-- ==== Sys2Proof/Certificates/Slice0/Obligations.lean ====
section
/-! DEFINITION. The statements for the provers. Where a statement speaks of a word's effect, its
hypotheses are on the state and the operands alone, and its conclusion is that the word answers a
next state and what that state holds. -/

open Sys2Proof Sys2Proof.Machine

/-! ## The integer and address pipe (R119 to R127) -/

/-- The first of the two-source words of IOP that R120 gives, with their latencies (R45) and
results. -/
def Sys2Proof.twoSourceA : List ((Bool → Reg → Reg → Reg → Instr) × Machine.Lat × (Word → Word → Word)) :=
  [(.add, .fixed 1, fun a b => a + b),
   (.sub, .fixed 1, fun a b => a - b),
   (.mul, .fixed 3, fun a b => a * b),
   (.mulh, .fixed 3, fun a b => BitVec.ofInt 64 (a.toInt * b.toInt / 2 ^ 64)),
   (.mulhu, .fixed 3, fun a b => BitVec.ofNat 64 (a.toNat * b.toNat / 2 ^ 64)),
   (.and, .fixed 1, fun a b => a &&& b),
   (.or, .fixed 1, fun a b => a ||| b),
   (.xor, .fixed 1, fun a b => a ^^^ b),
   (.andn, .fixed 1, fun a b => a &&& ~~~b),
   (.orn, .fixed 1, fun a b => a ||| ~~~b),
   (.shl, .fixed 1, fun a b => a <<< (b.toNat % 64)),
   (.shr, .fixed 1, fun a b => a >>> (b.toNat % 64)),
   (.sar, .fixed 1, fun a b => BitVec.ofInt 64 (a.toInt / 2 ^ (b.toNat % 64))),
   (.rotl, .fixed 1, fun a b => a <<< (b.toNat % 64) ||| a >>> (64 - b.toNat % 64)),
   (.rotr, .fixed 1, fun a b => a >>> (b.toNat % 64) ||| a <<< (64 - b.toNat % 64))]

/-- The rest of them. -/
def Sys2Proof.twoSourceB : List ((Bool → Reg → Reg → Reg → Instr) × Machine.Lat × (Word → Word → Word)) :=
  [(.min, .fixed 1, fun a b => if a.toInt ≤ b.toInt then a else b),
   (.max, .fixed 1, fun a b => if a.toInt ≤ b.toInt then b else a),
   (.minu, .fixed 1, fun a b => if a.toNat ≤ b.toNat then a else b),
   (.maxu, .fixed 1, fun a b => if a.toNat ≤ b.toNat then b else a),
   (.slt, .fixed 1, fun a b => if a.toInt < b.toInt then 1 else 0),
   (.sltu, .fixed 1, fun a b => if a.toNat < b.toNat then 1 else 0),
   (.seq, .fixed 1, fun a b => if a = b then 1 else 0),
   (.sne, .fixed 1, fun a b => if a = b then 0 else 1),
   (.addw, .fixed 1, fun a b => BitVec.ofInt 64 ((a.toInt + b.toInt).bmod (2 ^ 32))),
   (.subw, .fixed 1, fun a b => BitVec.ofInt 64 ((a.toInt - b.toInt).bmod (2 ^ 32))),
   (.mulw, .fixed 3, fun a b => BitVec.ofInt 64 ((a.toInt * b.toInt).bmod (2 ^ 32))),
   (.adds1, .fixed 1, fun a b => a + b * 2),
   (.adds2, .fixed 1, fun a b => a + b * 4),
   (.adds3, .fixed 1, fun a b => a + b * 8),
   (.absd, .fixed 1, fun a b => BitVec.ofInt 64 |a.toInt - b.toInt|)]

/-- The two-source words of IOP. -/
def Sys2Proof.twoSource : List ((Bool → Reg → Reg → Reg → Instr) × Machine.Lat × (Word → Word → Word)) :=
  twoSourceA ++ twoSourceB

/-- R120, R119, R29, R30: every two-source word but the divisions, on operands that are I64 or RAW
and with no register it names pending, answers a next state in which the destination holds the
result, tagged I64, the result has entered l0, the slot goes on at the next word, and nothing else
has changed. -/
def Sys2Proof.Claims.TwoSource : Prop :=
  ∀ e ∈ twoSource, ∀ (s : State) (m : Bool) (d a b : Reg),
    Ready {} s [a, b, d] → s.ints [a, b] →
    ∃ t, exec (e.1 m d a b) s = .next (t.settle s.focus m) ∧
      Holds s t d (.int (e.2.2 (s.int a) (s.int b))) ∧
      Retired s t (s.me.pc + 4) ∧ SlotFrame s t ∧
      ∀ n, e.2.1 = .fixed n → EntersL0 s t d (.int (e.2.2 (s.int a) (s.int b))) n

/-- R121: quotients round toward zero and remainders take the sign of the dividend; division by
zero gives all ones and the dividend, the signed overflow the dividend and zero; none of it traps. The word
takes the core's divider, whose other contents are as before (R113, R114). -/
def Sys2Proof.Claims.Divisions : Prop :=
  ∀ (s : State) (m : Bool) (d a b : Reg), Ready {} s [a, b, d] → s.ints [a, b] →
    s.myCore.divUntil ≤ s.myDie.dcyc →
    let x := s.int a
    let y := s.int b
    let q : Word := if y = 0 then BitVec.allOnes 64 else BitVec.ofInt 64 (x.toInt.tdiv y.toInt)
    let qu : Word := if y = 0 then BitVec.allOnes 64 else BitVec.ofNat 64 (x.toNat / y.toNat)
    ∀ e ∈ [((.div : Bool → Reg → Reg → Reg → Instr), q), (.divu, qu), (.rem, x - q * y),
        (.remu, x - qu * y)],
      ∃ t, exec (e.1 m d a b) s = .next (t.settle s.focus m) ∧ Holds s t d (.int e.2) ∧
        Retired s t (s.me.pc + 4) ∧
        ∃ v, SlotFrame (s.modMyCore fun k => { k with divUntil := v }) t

--------

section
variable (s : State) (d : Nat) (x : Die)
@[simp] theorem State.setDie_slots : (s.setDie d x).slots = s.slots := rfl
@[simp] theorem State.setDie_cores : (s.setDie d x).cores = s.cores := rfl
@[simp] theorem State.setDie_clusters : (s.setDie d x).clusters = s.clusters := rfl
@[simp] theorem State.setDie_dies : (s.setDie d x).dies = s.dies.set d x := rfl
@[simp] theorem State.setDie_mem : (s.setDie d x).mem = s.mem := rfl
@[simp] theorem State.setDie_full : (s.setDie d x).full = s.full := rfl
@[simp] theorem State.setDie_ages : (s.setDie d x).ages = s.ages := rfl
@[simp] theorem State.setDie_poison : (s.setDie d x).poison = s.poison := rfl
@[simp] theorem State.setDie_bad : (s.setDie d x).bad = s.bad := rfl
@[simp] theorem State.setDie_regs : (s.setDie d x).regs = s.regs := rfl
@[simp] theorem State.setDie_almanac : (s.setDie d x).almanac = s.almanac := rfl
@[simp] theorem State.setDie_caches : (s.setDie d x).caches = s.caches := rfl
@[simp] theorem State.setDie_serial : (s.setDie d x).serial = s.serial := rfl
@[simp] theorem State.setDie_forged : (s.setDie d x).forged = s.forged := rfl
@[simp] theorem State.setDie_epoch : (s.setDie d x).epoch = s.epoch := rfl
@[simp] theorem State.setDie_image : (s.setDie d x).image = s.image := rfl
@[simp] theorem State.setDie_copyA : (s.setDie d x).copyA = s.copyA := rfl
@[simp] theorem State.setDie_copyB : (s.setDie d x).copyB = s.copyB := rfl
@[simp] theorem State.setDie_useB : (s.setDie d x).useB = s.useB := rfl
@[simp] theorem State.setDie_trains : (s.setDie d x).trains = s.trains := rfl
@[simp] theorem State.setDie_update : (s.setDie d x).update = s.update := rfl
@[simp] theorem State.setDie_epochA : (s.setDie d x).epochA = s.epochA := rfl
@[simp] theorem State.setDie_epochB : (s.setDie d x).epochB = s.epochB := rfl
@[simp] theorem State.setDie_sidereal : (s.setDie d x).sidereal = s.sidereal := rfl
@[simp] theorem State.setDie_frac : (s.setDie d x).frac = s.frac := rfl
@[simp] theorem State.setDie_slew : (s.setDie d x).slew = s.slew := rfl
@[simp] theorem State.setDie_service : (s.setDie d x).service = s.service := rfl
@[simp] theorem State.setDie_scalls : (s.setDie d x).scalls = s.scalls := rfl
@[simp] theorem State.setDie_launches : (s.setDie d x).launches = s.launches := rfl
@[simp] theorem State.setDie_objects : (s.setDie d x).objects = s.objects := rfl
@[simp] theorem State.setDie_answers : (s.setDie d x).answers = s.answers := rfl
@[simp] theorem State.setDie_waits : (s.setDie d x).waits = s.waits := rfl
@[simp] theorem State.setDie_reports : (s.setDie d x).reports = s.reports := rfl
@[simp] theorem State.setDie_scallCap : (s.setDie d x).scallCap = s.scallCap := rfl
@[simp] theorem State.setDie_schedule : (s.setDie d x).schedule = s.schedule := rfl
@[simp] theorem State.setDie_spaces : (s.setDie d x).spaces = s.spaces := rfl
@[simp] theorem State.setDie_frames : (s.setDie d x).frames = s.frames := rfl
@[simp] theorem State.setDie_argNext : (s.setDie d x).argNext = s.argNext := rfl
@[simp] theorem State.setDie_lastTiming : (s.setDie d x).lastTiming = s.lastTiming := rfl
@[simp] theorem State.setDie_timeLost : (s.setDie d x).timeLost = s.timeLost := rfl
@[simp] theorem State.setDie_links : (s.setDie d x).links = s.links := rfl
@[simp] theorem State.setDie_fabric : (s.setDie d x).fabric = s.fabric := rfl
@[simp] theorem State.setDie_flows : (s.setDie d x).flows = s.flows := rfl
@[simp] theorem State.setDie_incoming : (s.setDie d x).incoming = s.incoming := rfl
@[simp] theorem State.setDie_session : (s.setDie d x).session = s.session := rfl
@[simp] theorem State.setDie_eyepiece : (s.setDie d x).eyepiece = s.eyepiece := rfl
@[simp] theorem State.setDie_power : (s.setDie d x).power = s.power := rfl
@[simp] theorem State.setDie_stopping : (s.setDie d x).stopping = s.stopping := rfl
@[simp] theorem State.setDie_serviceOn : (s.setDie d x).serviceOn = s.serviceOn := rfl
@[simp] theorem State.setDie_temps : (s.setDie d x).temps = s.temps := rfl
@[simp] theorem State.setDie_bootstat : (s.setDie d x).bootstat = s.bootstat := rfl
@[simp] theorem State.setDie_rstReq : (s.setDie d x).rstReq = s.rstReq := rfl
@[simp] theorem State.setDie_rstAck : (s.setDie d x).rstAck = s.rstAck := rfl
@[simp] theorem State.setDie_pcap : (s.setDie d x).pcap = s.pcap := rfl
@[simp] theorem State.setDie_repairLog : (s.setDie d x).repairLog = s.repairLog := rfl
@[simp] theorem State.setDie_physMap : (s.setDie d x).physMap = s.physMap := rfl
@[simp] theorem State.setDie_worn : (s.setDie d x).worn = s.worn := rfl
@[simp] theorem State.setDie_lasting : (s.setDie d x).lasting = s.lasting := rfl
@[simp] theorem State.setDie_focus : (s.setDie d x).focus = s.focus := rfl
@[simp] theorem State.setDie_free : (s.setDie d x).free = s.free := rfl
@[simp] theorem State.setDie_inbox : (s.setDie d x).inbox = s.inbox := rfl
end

--------

> Instructions to follow
Each line in the entries above, starting at the line with "s.regs := rfl" and ending at the line with "s.epoch := rfl", is to be printed exactly, and only those lines.

> Output of the task
@[simp] theorem State.setDie_regs : (s.setDie d x).regs = s.regs := rfl
@[simp] theorem State.setDie_almanac : (s.setDie d x).almanac = s.almanac := rfl
@[simp] theorem State.setDie_caches : (s.setDie d x).caches = s.caches := rfl
@[simp] theorem State.setDie_serial : (s.setDie d x).serial = s.serial := rfl
@[simp] theorem State.setDie_forged : (s.setDie d x).forged = s.forged := rfl
@[simp] theorem State.setDie_epoch : (s.setDie d x).epoch = s.epoch := rfl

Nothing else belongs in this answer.